_Stored data_:
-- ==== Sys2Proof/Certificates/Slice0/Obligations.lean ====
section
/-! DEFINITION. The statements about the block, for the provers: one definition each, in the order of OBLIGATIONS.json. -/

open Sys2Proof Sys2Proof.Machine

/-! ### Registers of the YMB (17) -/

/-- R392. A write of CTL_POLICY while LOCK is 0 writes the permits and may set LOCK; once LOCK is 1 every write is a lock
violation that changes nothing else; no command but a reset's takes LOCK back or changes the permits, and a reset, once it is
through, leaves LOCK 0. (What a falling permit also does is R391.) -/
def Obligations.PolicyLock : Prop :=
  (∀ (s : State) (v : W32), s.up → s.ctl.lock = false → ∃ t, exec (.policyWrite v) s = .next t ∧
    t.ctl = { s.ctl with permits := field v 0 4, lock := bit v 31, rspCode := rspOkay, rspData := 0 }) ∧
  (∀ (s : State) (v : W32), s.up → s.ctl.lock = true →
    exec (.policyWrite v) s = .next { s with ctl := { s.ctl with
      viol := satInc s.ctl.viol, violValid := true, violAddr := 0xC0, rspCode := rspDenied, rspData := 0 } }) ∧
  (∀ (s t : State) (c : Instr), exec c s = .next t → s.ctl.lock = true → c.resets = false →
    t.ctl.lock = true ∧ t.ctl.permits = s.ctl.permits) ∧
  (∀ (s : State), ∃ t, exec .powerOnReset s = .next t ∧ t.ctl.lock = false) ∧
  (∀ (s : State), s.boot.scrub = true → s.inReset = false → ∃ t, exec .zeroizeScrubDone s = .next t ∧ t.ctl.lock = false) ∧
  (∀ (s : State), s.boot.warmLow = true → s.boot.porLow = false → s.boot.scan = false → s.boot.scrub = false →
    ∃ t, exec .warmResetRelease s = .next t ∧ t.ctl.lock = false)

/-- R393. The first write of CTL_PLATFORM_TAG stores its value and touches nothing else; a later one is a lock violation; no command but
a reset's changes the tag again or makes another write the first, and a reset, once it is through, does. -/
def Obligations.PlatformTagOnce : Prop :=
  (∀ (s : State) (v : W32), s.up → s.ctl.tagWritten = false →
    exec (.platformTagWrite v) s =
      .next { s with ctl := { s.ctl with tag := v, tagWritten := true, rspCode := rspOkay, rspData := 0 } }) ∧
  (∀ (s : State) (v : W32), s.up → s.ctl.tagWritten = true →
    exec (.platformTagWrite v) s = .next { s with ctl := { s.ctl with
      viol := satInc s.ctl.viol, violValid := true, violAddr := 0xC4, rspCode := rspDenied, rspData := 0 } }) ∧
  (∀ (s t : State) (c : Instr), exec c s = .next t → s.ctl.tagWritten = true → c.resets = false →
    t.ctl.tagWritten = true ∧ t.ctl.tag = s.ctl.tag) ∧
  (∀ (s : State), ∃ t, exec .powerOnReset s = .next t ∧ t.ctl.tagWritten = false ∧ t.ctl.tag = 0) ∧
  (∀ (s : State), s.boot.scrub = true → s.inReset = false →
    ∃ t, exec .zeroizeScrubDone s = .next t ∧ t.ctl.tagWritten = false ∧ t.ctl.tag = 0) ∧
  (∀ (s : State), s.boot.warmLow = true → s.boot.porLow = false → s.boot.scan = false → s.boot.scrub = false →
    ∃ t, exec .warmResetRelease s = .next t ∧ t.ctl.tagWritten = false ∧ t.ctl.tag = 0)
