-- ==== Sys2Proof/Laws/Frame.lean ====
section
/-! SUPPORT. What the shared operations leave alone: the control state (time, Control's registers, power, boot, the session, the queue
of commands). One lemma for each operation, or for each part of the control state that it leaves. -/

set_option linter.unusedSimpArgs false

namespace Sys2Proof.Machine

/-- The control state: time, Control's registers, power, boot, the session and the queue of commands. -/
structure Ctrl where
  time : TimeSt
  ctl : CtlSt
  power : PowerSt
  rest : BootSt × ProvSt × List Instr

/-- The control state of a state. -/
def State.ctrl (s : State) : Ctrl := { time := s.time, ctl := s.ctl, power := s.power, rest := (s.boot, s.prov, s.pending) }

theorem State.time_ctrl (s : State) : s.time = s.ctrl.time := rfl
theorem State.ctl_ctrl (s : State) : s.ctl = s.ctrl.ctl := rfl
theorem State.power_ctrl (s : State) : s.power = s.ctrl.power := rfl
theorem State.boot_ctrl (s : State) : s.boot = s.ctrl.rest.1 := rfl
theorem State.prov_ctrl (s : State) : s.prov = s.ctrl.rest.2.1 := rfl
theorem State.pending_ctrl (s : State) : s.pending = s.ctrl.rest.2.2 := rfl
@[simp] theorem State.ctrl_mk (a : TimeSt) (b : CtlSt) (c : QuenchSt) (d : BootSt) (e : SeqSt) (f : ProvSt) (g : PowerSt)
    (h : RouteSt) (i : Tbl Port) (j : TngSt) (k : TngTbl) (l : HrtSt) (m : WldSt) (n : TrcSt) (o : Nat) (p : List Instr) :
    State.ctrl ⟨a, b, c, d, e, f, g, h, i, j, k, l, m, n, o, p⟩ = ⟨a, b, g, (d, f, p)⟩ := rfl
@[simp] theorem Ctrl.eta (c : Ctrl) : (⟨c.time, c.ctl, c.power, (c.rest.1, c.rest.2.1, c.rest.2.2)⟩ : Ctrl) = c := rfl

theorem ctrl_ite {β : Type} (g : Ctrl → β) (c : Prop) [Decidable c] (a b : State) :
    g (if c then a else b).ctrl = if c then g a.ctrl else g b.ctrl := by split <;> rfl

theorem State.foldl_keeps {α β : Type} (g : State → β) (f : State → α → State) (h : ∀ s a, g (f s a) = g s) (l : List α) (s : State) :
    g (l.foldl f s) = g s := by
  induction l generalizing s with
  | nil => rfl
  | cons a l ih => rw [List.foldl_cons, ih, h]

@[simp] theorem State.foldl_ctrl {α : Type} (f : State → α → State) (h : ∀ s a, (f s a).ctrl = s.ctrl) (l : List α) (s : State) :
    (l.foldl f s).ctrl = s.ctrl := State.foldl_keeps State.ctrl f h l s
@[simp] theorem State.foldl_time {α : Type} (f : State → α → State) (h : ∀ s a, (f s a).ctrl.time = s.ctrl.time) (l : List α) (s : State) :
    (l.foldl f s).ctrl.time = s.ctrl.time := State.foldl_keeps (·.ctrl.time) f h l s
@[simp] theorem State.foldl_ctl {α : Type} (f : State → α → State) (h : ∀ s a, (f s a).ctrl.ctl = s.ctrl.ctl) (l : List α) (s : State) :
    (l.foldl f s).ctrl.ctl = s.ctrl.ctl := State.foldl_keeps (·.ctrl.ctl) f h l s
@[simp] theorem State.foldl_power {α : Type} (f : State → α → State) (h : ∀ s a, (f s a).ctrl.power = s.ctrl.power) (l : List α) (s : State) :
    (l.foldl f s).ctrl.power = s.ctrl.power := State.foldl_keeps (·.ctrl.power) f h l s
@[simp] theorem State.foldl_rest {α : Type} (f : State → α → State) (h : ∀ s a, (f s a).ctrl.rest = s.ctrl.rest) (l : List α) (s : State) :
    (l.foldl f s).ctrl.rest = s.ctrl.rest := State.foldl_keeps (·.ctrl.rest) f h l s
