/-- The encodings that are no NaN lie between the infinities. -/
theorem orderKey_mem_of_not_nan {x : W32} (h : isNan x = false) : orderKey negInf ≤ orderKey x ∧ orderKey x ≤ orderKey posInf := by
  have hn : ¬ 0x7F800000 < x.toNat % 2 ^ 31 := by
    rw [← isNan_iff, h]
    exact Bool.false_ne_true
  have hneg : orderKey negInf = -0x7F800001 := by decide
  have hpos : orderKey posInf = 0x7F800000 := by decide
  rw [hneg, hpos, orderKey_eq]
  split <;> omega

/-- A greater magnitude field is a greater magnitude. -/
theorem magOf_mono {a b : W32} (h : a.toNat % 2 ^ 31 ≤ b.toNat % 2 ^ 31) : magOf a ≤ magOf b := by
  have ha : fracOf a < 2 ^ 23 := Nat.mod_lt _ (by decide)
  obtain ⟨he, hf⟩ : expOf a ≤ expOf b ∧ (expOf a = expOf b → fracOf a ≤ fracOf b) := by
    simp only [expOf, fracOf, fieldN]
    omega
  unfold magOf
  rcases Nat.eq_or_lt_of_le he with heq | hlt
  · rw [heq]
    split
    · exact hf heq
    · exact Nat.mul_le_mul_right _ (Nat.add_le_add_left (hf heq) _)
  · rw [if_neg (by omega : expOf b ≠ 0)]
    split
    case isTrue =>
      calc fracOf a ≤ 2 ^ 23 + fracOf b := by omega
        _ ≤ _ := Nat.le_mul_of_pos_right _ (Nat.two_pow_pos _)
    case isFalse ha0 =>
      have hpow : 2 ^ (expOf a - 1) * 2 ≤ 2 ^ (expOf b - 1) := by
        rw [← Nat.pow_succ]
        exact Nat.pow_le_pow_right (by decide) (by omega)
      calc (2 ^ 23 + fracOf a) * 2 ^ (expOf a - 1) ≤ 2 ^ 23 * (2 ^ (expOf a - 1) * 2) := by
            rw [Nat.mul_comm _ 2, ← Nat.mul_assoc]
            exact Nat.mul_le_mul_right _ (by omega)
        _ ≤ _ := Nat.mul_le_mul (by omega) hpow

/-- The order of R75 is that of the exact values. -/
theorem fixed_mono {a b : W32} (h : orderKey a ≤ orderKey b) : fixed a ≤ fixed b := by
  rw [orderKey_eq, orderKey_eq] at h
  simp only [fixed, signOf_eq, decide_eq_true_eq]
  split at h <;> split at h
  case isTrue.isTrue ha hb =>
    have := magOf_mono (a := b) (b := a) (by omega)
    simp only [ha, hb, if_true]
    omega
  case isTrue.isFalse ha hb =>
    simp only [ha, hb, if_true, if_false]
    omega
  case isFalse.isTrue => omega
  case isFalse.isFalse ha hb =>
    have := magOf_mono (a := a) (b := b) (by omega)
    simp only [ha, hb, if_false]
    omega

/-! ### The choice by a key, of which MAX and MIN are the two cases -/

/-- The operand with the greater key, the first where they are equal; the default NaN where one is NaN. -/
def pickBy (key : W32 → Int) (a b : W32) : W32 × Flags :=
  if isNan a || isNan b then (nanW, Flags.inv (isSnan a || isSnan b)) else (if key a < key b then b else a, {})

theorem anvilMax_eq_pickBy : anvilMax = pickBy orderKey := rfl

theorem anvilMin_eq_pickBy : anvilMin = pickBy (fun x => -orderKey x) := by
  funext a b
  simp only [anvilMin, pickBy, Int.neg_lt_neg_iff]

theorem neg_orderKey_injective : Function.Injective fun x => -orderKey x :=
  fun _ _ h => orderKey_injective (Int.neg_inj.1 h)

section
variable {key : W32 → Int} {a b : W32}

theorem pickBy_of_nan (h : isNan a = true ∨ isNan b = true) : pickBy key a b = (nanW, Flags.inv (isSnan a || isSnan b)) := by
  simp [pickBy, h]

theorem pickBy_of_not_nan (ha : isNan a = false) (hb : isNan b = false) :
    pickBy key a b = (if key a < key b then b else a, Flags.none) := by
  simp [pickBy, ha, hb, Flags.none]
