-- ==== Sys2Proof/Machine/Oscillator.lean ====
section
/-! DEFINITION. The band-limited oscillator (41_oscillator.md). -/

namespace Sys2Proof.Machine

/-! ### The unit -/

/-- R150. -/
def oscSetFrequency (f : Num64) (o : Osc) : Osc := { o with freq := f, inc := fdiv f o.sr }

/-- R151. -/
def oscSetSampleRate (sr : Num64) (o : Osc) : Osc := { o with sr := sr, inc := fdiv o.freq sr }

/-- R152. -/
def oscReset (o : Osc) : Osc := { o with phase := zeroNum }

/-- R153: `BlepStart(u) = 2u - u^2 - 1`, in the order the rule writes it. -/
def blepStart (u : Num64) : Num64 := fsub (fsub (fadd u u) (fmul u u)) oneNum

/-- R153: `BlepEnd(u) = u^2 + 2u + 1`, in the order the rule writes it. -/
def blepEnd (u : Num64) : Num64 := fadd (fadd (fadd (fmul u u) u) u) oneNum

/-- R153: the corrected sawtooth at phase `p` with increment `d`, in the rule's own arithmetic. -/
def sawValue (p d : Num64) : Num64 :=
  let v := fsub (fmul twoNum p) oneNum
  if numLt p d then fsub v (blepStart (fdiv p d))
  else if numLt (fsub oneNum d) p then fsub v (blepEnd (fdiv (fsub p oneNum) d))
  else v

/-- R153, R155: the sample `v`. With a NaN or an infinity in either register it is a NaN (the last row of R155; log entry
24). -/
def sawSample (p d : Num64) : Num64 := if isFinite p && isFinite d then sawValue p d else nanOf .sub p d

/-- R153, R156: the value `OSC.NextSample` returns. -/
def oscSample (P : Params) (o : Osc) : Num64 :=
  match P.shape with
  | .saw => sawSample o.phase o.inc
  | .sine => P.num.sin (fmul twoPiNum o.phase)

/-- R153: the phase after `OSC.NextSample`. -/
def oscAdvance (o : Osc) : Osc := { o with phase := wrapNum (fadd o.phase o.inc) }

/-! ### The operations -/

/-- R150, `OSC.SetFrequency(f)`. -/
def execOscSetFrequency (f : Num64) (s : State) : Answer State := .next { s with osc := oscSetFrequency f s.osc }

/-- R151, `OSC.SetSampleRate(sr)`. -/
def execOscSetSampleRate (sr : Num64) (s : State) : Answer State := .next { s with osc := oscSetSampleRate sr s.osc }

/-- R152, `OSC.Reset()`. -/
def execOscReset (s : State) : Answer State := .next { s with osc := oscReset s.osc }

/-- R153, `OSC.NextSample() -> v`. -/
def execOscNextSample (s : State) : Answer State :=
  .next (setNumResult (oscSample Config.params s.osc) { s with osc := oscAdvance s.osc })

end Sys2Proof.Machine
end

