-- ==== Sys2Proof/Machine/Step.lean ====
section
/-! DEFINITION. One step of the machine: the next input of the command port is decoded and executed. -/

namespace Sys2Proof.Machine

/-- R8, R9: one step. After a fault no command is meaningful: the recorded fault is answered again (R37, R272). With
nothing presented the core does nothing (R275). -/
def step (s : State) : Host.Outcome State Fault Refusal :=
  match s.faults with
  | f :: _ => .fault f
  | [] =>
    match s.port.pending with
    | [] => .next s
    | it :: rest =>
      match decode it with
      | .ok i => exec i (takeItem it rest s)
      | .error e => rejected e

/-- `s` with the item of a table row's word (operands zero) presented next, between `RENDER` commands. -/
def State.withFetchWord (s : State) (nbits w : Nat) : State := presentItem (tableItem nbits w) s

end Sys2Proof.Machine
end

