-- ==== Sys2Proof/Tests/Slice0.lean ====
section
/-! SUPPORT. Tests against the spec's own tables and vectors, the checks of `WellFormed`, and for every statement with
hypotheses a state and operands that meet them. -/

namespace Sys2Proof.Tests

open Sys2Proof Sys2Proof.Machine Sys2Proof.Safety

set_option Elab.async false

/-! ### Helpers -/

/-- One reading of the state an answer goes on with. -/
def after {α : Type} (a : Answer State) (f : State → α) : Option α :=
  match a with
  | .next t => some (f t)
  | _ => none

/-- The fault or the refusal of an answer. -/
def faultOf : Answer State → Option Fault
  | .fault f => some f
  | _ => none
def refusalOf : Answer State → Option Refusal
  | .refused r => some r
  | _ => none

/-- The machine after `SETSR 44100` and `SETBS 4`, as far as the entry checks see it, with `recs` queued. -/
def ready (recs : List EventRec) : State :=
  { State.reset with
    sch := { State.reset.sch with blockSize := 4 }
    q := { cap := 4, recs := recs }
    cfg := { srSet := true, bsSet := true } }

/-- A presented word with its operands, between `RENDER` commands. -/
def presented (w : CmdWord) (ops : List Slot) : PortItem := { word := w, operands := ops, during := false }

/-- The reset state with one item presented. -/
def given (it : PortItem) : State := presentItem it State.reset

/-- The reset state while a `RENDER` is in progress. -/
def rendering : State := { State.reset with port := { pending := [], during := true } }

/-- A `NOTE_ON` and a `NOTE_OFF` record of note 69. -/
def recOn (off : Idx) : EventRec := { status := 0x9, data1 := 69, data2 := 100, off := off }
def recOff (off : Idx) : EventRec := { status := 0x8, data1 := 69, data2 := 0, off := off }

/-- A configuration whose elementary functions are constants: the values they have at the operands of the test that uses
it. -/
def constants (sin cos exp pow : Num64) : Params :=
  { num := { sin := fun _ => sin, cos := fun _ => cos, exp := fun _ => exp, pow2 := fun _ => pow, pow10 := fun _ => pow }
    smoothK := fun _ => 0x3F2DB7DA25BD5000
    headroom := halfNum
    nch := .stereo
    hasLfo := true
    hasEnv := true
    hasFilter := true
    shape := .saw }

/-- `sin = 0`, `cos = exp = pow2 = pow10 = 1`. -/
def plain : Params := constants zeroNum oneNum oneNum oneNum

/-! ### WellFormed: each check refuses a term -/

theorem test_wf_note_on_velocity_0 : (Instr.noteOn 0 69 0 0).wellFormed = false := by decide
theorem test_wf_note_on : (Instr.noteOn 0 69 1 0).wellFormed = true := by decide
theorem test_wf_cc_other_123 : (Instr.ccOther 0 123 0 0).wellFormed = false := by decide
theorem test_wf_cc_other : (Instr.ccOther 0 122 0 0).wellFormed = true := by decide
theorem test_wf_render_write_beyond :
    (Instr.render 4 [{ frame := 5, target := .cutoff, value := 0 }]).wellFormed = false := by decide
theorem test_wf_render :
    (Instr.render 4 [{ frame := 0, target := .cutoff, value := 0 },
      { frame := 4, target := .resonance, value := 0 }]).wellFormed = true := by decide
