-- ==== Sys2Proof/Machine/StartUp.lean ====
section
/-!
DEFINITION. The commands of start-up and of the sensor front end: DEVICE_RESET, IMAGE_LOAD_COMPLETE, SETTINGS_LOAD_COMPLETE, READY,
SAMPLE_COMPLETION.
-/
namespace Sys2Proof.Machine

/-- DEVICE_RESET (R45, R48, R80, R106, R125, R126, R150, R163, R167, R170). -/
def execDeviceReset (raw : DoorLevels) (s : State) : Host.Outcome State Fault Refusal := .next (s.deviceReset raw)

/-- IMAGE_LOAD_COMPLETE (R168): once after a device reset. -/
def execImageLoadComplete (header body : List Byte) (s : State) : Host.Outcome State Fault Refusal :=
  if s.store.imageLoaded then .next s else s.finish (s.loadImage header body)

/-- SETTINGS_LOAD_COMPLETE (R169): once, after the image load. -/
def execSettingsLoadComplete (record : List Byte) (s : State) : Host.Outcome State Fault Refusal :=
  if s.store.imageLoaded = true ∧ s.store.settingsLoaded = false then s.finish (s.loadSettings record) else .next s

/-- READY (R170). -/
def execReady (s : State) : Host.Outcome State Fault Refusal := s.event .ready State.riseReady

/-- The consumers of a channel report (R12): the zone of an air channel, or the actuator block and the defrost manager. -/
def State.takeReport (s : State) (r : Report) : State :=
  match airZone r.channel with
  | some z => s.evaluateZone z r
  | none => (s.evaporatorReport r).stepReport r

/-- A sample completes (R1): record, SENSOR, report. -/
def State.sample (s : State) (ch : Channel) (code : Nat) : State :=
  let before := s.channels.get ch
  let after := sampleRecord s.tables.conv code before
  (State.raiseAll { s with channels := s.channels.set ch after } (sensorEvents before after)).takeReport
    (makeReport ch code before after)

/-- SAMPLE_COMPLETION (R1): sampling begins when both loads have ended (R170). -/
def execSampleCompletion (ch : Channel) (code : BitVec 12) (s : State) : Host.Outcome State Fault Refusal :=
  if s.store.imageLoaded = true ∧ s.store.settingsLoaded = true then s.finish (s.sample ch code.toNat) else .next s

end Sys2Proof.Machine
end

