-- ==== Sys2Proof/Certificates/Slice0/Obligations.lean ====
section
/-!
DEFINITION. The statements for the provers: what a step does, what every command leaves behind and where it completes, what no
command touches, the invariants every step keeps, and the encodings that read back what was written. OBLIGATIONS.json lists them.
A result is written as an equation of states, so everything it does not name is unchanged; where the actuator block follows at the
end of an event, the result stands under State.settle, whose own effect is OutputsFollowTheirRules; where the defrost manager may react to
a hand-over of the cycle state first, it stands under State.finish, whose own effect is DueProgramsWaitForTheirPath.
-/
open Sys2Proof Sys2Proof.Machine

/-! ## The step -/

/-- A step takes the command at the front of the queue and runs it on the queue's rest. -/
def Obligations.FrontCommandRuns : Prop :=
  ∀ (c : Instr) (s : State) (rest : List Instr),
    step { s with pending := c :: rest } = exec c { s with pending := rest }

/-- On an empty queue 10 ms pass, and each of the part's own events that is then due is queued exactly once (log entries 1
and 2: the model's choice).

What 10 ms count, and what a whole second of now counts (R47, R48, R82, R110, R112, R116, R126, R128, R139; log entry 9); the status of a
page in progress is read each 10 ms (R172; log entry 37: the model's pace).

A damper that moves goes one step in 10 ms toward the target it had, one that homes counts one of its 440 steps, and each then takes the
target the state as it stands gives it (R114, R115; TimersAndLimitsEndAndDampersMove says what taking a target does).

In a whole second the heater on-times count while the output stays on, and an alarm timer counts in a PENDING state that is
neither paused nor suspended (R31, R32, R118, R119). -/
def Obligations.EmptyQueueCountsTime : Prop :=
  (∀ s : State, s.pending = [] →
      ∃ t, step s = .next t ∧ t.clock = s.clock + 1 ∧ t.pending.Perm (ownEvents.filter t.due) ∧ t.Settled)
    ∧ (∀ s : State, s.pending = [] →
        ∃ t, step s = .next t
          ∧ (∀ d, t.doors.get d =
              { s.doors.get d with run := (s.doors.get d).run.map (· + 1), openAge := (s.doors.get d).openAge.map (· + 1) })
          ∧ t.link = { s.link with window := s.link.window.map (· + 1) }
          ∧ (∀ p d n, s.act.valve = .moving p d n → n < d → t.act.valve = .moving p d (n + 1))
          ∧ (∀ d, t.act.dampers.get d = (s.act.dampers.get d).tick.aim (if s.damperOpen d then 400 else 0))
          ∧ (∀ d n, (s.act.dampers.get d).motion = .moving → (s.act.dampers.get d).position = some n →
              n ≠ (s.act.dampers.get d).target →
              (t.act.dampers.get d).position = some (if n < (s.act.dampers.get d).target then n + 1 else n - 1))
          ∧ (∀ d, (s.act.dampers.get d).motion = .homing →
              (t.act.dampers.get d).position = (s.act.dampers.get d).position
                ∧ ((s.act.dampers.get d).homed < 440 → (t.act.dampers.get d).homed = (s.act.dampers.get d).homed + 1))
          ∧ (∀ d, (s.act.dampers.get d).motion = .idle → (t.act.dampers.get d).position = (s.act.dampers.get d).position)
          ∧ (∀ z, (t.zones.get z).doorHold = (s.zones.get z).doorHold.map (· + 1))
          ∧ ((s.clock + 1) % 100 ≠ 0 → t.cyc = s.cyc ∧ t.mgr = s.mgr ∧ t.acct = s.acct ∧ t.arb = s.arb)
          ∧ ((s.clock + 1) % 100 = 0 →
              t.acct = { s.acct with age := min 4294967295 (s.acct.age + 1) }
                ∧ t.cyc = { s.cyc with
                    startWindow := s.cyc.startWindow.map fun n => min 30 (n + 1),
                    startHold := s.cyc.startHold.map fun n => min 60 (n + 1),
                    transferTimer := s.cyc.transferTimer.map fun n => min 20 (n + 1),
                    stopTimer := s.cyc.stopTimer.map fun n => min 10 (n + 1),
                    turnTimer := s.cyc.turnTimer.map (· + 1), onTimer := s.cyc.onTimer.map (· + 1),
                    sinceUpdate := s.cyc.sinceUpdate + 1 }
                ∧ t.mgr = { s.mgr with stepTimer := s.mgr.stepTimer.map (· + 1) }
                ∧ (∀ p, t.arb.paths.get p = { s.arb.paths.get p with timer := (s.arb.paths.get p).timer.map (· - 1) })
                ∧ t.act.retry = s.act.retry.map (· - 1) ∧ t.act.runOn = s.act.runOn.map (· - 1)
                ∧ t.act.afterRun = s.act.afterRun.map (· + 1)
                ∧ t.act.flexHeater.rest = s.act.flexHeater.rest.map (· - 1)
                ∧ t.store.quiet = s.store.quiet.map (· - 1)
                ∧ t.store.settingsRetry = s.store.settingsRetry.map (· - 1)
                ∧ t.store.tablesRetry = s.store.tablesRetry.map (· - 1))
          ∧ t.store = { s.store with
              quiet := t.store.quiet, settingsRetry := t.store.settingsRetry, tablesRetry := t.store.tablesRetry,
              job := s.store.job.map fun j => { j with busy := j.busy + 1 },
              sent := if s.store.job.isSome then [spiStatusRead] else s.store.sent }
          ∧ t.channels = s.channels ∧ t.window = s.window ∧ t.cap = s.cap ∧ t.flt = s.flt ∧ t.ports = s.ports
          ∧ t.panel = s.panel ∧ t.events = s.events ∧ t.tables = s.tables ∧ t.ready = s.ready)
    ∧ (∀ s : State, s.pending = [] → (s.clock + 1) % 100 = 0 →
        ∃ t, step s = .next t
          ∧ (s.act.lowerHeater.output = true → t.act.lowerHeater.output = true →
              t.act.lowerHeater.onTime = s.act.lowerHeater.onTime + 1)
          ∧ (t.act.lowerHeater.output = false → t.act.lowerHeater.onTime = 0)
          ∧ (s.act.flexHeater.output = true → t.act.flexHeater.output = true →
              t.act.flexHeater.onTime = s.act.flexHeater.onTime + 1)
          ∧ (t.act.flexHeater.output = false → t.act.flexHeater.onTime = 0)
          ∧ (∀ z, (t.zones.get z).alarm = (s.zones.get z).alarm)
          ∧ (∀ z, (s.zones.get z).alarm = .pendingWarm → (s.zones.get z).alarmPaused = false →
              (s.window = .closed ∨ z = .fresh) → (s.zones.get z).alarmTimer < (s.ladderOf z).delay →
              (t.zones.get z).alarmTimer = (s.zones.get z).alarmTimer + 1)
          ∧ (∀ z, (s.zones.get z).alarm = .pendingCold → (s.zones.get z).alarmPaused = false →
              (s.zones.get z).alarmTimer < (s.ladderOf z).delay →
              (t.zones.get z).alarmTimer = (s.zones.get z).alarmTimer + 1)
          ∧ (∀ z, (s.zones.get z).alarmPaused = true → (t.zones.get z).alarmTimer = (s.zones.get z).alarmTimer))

_EXERCISE PROMPT_: The output should be exactly the lines above from the line containing "case isFalse ha0 =>" to the line containing "exact values. -/", inclusive, with no other lines.

_OUTPUT OF THE EXERCISE_:
    case isFalse ha0 =>
      have hpow : 2 ^ (expOf a - 1) * 2 ≤ 2 ^ (expOf b - 1) := by
        rw [← Nat.pow_succ]
        exact Nat.pow_le_pow_right (by decide) (by omega)
      calc (2 ^ 23 + fracOf a) * 2 ^ (expOf a - 1) ≤ 2 ^ 23 * (2 ^ (expOf a - 1) * 2) := by
            rw [Nat.mul_comm _ 2, ← Nat.mul_assoc]
            exact Nat.mul_le_mul_right _ (by omega)
        _ ≤ _ := Nat.mul_le_mul (by omega) hpow

/-- The order of R75 is that of the exact values. -/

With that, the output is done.